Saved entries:
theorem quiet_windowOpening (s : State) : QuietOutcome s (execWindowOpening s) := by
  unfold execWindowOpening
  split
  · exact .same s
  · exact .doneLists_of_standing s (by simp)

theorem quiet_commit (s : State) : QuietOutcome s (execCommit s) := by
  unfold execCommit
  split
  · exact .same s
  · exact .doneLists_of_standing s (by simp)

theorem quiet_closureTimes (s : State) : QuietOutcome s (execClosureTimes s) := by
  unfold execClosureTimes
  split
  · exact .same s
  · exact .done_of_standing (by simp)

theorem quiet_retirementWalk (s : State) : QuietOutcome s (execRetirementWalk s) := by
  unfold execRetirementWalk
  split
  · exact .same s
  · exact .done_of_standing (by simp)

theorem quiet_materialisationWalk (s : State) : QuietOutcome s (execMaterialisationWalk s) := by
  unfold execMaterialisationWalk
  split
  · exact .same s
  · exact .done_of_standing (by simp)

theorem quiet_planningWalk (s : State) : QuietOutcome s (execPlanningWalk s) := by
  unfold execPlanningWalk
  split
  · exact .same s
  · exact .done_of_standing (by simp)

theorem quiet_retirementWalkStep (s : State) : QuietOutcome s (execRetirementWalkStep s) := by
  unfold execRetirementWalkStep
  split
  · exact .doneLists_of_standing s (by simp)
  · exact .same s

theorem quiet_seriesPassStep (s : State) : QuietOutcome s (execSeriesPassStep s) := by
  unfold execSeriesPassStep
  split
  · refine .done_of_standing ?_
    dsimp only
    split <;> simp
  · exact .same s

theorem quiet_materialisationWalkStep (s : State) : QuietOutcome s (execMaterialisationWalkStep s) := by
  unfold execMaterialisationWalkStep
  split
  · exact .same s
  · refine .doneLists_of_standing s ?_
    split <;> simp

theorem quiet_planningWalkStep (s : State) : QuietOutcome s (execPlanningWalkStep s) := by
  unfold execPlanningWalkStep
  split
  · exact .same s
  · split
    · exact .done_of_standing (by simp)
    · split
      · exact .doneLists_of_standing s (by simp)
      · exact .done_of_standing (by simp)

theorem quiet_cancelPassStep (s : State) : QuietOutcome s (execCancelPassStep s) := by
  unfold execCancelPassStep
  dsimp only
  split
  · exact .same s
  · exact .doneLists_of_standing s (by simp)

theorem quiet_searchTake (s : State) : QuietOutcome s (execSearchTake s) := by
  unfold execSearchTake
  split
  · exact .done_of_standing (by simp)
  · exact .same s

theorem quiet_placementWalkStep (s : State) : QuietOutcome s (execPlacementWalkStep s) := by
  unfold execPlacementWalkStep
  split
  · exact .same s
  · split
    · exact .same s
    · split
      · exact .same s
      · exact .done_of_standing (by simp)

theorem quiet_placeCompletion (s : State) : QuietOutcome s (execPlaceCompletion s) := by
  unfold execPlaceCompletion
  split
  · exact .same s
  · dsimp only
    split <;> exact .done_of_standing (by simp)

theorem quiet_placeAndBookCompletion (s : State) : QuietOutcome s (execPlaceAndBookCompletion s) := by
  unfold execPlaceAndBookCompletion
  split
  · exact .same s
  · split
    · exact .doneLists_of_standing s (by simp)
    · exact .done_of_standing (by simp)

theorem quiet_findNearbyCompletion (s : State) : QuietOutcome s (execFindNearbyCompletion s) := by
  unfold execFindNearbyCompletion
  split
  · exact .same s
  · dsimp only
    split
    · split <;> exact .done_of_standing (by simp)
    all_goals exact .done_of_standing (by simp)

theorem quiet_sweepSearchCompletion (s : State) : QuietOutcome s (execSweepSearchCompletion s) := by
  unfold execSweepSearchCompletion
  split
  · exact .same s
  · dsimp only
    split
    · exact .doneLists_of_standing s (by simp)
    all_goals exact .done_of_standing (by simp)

YOUR INSTRUCTIONS: Pull out every line of the records above that contains the word "execSweepSearchCompletion".

SOLUTION FOR THIS PROBLEM:
theorem quiet_sweepSearchCompletion (s : State) : QuietOutcome s (execSweepSearchCompletion s) := by
  unfold execSweepSearchCompletion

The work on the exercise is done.